I visit my father every fortnight or so and there has never been any mention of selling the family home. 
It appears that another family member has been suggesting this to my father. This other family member's husband is the executor to my father's will.
My father has now said that he wants his executor to deal with the sale of the house. I have tried to explain to him that the role of the executor only comes in to play after his death. Unfortunately he doesn't believe that this is the case.
There is an un-activated Power of Attorney in place that names his three children as his Power of Attorney.
Apparently the executor is already in the process of organising the sale of my father's house.
Should the person who is the executor to the will, advise my confused father as to the role of the executor. My father is talking about opening a bank account in the executors name to put the sale proceeds in.
As the executor's wife is the one putting pressure on my father to sell the house I believe that there is a conflict with the executor acting in this way.
Am I right?


----------



## mf1 (3 Feb 2012)

Cue Family Fall out! 

This is one of those incredibly sensitive areas. Just a few matters:

1. Is your father compos mentis?   
2. Is this what he wants to do?
3. Is this a  sensible proposal from an objective stand point? 

If the answer to 1. is yes - then your father is free to do what he wishes and see 2. 

If the answer to 1. is no - then your father does not have capacity to make this decision and , unless the Power of Attorney  is an Enduring Power of Attorney, no-one else can deal with the sale until the EPA is registered. 

If anyone is going to try and push this through, then I suggest you talk to someone with a veiw to having your father made a Ward of Court. This may not sit well with you/your  father/other members of the family. 

If the answer to 1 is -Umm, not exactly sure, then you are into the cess pit of  what can happen when people get a smell of cash! Awful but true. 

Or is it even remotely possible that they have your father's best interests at heart? And that (forgetting about 1 above for the moment) this is a sensible move? 

My own experience (personal and professional) is that it all tends to get a bit murky at a certain stage. If you feel you have genuine conerns, talk to your own solicitor who can be objective. 

And raise it with the rest of the family. 

mf


----------



## WaterWater (3 Feb 2012)

Thanks mf1. My father is in his 90's. He is practically blind and deaf. At times he remembers peoples names and knows what he is doing but at other times he does not know what he is doing. He is often emotional, crying, sometimes aggressive and constantly complains about being weak and wishing to die.
He has enough money in his current account to pay for his stay in the nursing home for the next 10 years. So he does not need to sell the house.
My sister the wife of the executor will not consider activating the Power of Attorney because that would mean that she would have to relinquish sole control over my father's finances and care and share these jobs with her two siblings. She will not let anyone else help out.
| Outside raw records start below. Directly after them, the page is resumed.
-- ==== Sys2Proof/Machine/Queue.lean ====
section
/-! DEFINITION. The Q-slot forms of ordering, queues and scheduling: FENCE, DRAIN, PUSH, POP, QSTAT, NOTIFY, LAUNCH, SUSPEND, EXIT, EVPOST, DICTLD, TLBINV (spec 10 R301 to R303; 11 R314 to R320; 12 R344 to R353; 13 R362, R376, R377). -/

namespace Sys2Proof.Machine

namespace State

/-! ### Queue barriers (R120, R301 to R303) -/

/-- Whether every A, C and M operation issued before the one being performed has left its queue; an MMA that its engine has taken has left, and so has a load sent on to its homes (R116, R120, R302, R320, log entry 59); those of its own bundle are among them, by their lower numbers (log entry 99). -/
def earlierGone (s : State) : Bool :=
  let taken (o : QOp) : Bool := o.stage == .sent || (o.stage == .started && (match o.instr with
    | .mma _ _ _ _ _ _ _ _ | .mmat _ _ _ _ _ _ _ _ => true
    | _ => false))
  !s.me.ops.any (fun o => (o.eng == .a || o.eng == .c || o.eng == .m) && !taken o &&
    (s.ctx.num == 0 || decide (o.num < s.ctx.num)))

/-- Whether a scope reaches beyond the cluster of the strand being acted for: DEVICE or wider, or GANG of several clusters (R254, R305). -/
def wide (s : State) (c : Scope) : Bool :=
  match c with
  | .strand | .core | .cluster => false
  | .gang => match s.launchOf s.meKey with
    | some l => l.ncl != 0
    | none => false
  | _ => true

/-- Whether a home request of the strand being acted for has still to perform at a scope: a write, but a copy-schedule entry's, and, where reads count, a read or a check-out not yet granted; within its cluster a write to a line of the cluster's copy has performed there (R301 to R303, R305, log entry 93). -/
def requestWaits (s : State) (reads : Bool) (c : Scope) (r : HReq) : Bool :=
  strandKey r.core r.strand == s.meKey && !r.entry &&
  (match r.kind with
   | .read _ _ | .chkout => reads
   | .turn => false
   | _ => s.wide c || !isWrite r || (s.cline (clusterOf s.ctx.core) (r.addr / 64)).isNone)

/-- Whether everything the strand issued before has performed at a scope: its writes, those it has withheld among them; `reads` asks for its reads as well, and for the writes whose values they returned (R301 to R303, R305, R315, R448). FQPOP, SFRAME and BTSNAP write as stores do, and a check-out not yet granted counts as a read (log entry 93). -/
def performed (s : State) (reads : Bool) (c : Scope) : Bool :=
  let k := s.meKey
  let mine (c n : Nat) : Bool := strandKey c n == k
  !s.copies.any (fun c => mine c.core c.strand && c.slot == 3) && !s.gemvs.any (fun c => mine c.core c.strand) &&
  !s.pushes.any (fun p => mine p.core p.strand) && s.me.withheld.isEmpty && !s.home.any (s.requestWaits reads c) &&
  !(reads && s.me.ops.any (fun o => o.stage == .sent)) && !(reads && s.wide c && s.seenWaits k s.me.launch)

/-- The acquire of a FENCE, where its scope calls for it (R254, R301). -/
def acquireFor (c : Scope) (s : State) : State :=
  let cl := clusterOf s.ctx.core
  if !s.wide c then s
  else if s.acquireReady cl then s.acquire cl else s.wait

/-- FENCE.ACQ (R301). -/
def fenceAcq (c : Scope) (s : State) : State := if s.earlierGone then acquireFor c s else s.wait
/-- FENCE.REL (R301). -/
def fenceRel (c : Scope) (s : State) : State := if s.earlierGone && s.performed true c then s else s.wait
/-- FENCE.FULL (R301). -/
def fenceFull (c : Scope) (s : State) : State := if s.earlierGone && s.performed true c then acquireFor c s else s.wait
/-- DRAIN (R302). -/
def drainOp (c : Scope) (s : State) : State := if s.earlierGone && s.performed false c then s else s.wait

/-! ### Push queues (R259, R260, R345 to R348) -/

/-- A queue's counters of the strand's launch changed. -/
def modPush (s : State) (id q : Nat) (f : PushQ → PushQ) : State :=
  s.modLaunch id (fun l => { l with pushes := l.pushes.set q (f (l.pushes.getD q PushQ.reset)) })

/-- The place of a ring slot in its consumer's bank (R345, R370). -/
def ringSlot (l : Launch) (d : PushDesc) (i : Nat) : Option Nat :=
  (l.members[d.cons]?).map (fun m =>
    bankAddr (clusterOf m.core) ((32 * column m.core + d.bank) * 65536 + (d.goff + i % depthOf d) * 16))

/-- Whether an operation was issued before the one being performed. -/
def before (s : State) (n : Nat) : Bool := s.ctx.num == 0 || decide (n < s.ctx.num)

/-- Whether a GEMV issued before the operation being performed has not read its descriptor, so that what it writes is not yet known (R262). -/
def gemvBefore (s : State) : Bool :=
  s.gemvs.any (fun c => strandKey c.core c.strand == s.meKey && c.n == 0 && s.before c.num) ||
  s.me.ops.any (fun o => s.before o.num && o.guard != some false && (match o.instr with | .gemv _ _ _ _ _ => true | _ => false))

/-- Whether an access of the strand issued earlier writes, or may write, some of the bytes of a Q operation's source (R262, R345, R362). -/
def srcBusy (s : State) (va n : Nat) : Bool :=
  s.gemvBefore || (s.acts s.meKey).any (fun b => s.before b.num && b.exts.any (fun e => e.wr && e.meets ⟨va, n, false⟩))

/-- 16 bytes at a time. -/
def granules : Nat → List Byte → List (List Byte)
  | 0, _ => []
  | n + 1, bs => bs.take 16 :: granules n (bs.drop 16)

/-- The poison of source granule i: that of its bank granule or its line, when the whole read met poison (R245). -/
def srcPoison (s : State) (va i : Nat) (any : Bool) : Bool :=
  any && (match s.placeOf (va + 16 * i) with
    | some pa => if pa < bankBase then s.homePoison (pa / 64) else s.anyPoison pa 16
    | none => any)

/-- PUSH at its queue head: the source is read and its entries go on their way in ring order; standing alone it reserves its slots itself (R260, R345, R448). -/
def pushOp (d : XReg) (a : AReg) (t : XReg) (s : State) : State :=
  let n := (s.rdX d).toNat
  let q := (s.rdX t).toNat
  let va := s.ea a 0
  match s.pushDesc q, s.launchOf s.meKey with
  | some p, some l =>
      if n = 0 then s
      else if s.srcBusy va (16 * n) then s.wait
      else (readVa holdFault va (16 * n) s).run (fun r s =>
        let s := if s.ctx.num = 0 then s.modPush l.id q (fun c => { c with res := c.res + BitVec.ofNat 32 n }) else s
        let s := if s.withholds && decide (Config.withholdEntries < s.withheldCount s.ctx.core + n) then s.loseProtection else s
        let first := (l.pushes.getD q PushQ.reset).tail.toNat + s.pushes.countP (fun e => e.launch == l.id && e.queue == q)
        (granules n r.1).zipIdx.foldl (fun s e =>
          let (id, s) := s.newId
          let x : PushEnt :=
            ⟨id, l.id, q, (first + e.2) % depthOf p, e.1, s.srcPoison va e.2 r.2, s.ctx.num, s.ctx.core, s.ctx.strand⟩
          { s with pushes := s.pushes ++ [x] }) s)
  | _, _ => s
/-- Whether an access of the strand issued earlier reaches some bytes of banks. -/
def bankBusy (s : State) (addrs : List Nat) : Bool :=
  (s.acts s.meKey).any (fun b => s.before b.num &&
    b.exts.any (fun e => match spotOf s.ctx.core e.va with
      | .scr x => addrs.any (fun a => decide (x < a + 16 ∧ a < x + e.len))
      | .fifo cl bk => addrs.any (fun a => bankOf a == (cl, bk))
      | _ => false))

/-- POP at its queue head (R260, R347). -/
def popQueue (d x : XReg) (s : State) : State :=
  let w := (s.rdX x).toNat
  let q := w % 256
  let n := w / 65536 % 128
  match s.pushDesc q, s.launchOf s.meKey with
  | some p, some l =>
      let c := l.pushes.getD q PushQ.reset
      let slots := (List.range n).filterMap (fun i => ringSlot l p (c.head.toNat + i))
      if (c.tailc - c.head).toNat < n ∨ s.bankBusy slots then s.wait
      else
        let s := slots.foldl (fun s a => s.setFull a 16 false) s
        let head := c.head + BitVec.ofNat 32 n
        (s.modPush l.id q (fun c => { c with head := head, headc := head })).wrX d (head.setWidth 64)
  | _, _ => s

/-- QSTAT (R348). -/
def qstatOp (d x : XReg) (s : State) : State :=
  let w := s.rdX x
  match s.pushDesc (w.toNat % 256) with
  | none => s
  | some p =>
      let c := s.pushQ (w.toNat % 256)
      let v := if w.getLsbD 8 then (c.tailc - c.head).toNat else depthOf p - (c.res - c.headc).toNat
      s.wrX d (BitVec.ofNat 64 (v % 8192 + p.logd * 65536))

/-- PUSH_DELIVERY: an entry is written at its consumer with its full-empty bit, and TAIL and TAILC advance past it; entries of one queue are delivered in order, and a locked bank or a protected segment holds one back (R212, R245, R260, R322, R448). -/
def deliverPush (s : State) (id : Nat) : State :=
  match s.pushes.find? (fun e => e.id == id) with
  | none => s
  | some e =>
      let first := s.pushes.find? (fun x => x.launch == e.launch && x.queue == e.queue)
      let s' := { s with ctx := { Ctx.idle with core := e.core, strand := e.strand, num := e.num } }
      match s.launch? e.launch, first.map (·.id) == some id with
      | some l, true =>
          match ((s.image? l.image).bind (fun i => (i.push[e.queue]?).join)).bind (fun d => ringSlot l d e.slot) with
          | none => s
          | some a =>
              if s'.bankHeld a 16 || s.pushWithheld e then s
              else
                let s := { (s.bankWriteFe a e.bytes e.poison) with pushes := s.pushes.filter (fun x => x.id != id) }
                s.modPush e.launch e.queue (fun c => { c with tail := c.tail + 1, tailc := c.tailc + 1 })
      | _, _ => s

/-! ### NOTIFY and LAUNCH (R335, R349, R350) -/

/-- NOTIFY's act on the lines that are its own: its end, or the lines whose turns it waits for (R335, R349). -/
def notifyAct (a : AReg) (t : XReg) (s : State) : Acc (List Nat) :=
  let va := s.ea a 0
  (translate holdFault .write va 32 s).bind (fun dps s =>
    (load va 32 s).bind (fun bs s =>
      let d := leNat bs
      let i := bitsAt d 224 32
      let logd := bitsAt d 72 4
      let qva := bitsAt d 0 72
      if logd < 4 ∨ 12 < logd ∨ qva / 2 ^ 56 = 0xFFFF then .stop s.violate
      else (page holdFault .read qva s).bind (fun qp s =>
        if qp.2 ≠ 1 then .stop s.violate
        else (load (qva + 64) 8 s).bind (fun hs s =>
          if 2 ^ logd ≤ (BitVec.ofNat 32 i - BitVec.ofNat 32 (leNat hs)).toNat then .stop s.wait
          else
            let slot := qva + 128 + 64 * (i % 2 ^ logd)
            (translate holdFault .write slot 64 s).bind (fun rps s =>
              (translate holdFault .write qva 8 s).bind (fun tps s =>
                let lines := (dps ++ rps ++ tps).flatMap (fun p => (chunksOf p.1 p.2.1).map (fun c => c.1 / 64))
                if !lines.all s.homeFree then .ok (lines.filter (fun l => !s.homeFree l)) s
                else
                  let l := s.launchOf s.meKey
                  let seq := (l.map (fun l => l.seq.toNat)).getD 0
                  let stream := (l.map (fun l => l.stream)).getD 0
                  let rec_ := leBytes 64 (packBits [(s.hcid, 6), (stream, 2), (seq, 48), (i, 32), ((s.rdX t).toNat, 64)])
                  let next := (i + 1) % 2 ^ 32
                  let defer := s.ctx.defer
                  let s := { s with ctx := { s.ctx with defer := false } }
                  let s := writePages rps rec_ s
                  let s := writePages tps (leBytes 8 next) s
                  let s := writePages dps (leBytes 32 (d % 2 ^ 224 + next * 2 ^ 224)) s
                  .ok [] { s with ctx := { s.ctx with defer := defer } }))))))

/-- NOTIFY at its queue head: a release at POOL, then the record, TAIL and PTAIL in that order, in its turns at their lines; TAIL's upper half is written zero, and the count in its lower half wraps with PTAIL (R13, R335, R349, log entry 103). -/
def notifyOp (a : AReg) (t : XReg) (s : State) : State :=
  if !(s.earlierGone && s.performed true .pool) then s.wait
  else
    let o := s.myTurn
    let own := s.turnLines o
    match notifyAct a t (s.asMine o own) with
    | .ok [] u => giveBack o own s u
    | .ok ls u => (joinLines o (own ++ ls) (keepBack o own s u)).wait
    | .stop u => giveBack o own s u

/-- LAUNCH at its queue head: a release at DEVICE, then the scheduler's decision once it can read the start vector; no record is taken from a stream that owes an ADMIN record (R317, R350, R437, log entry 53). -/
def launchOp (d : XReg) (a : AReg) (s : State) : State :=
  if !(s.earlierGone && s.performed true .device) then s.wait
  else (load (s.ea a 0) 128 s).run (fun bs s =>
    let r := leNat bs
    let h := s.hcid
    let starts := s.startReads h r
    if s.owesAdmin h (bitsAt r 78 2) then s.wait
    else if starts.any (fun e => s.sysHeld e.1 e.2.1 e.2.2) then (starts.foldl (fun s e => s.sysAsk e.1 e.2.1 e.2.2) s).wait
    else
      let (v, s) := s.deviceLaunch h r
      (s.takeReplies 128 0 0).wrX d v)

/-! ### SUSPEND, EXIT, EVPOST (R351 to R353) -/

/-- SUSPEND at its queue head: the member has its dependence word, stops issuing, and waits at the rendezvous, which takes place when all have arrived and drained (R63, R351). -/
def suspendOp (x : XReg) (s : State) : State :=
  if !s.earlierGone then s.wait
  else
    let w := BitVec.ofNat 32 (s.rdX x).toNat
    let k := s.meKey
    let id := s.me.launch
    let s := s.modMe (fun t => { t with life := .rendezvous, dep := some w })
    let t := (s.tryRendezvous id)
    if (t.strand k).life == .rendezvous then t.wait else t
She has made my father dependent on her.
Can one family member force the activation of the Power of Attorney and thus delay the sale of the family home?
My real fear is that the proceeds of the sale of the house will disappear in to my sister and her husband's bank account and they will claim ownership of this when he dies.
There is a will leaving his estate to his three children.


----------



## Eithneangela (4 Feb 2012)

Sorry for your situation. Enduring Power of Attorney can only be enforced by agreement with your Dad and someone (his doctor/consultant) who can testify that your Dad is of sound mind in agreeing to the Power of Attorney. Have just come through a somewhat similar situation, where in the end my mother would not agree to the P of A and we just ended up in a mess. Executor has no powers over your father's estate until he/she is granted Probate by the relevant authority. I would speak to solicitor who specialises in this area and get advice.


----------



## WaterWater (4 Feb 2012)

Unfortunately my father believes that the named executor can act for him legally in the capacity of being an executor before he dies. Nothing will change his mind on this. He seems to think that being an executor is akin to being a solicitor.
The named executor seems to be quite happy to go along with this. He has not told my father that he cannot be his executor until after he dies.
The Power of Attorney was set up nearly three years ago.


----------



## Vanilla (5 Feb 2012)

Get a psychiatric assessment of your father to see if he is competent to handle his own affairs. If he is not, the sale cannot proceed now. Instead the enduring power of attorney will have to be invoked and presumably you are one of the attorneys or at least your brother is not the only one. If there is no need to sell the house then you can put a stop to it. The power of attorney is invoked by getting him medically assessed to see if he is competent or not, then it involves serving a notice on your father and applying to court- and yes, one person can apply though all are notice parties and so could object- really though what matters is the medical evidence.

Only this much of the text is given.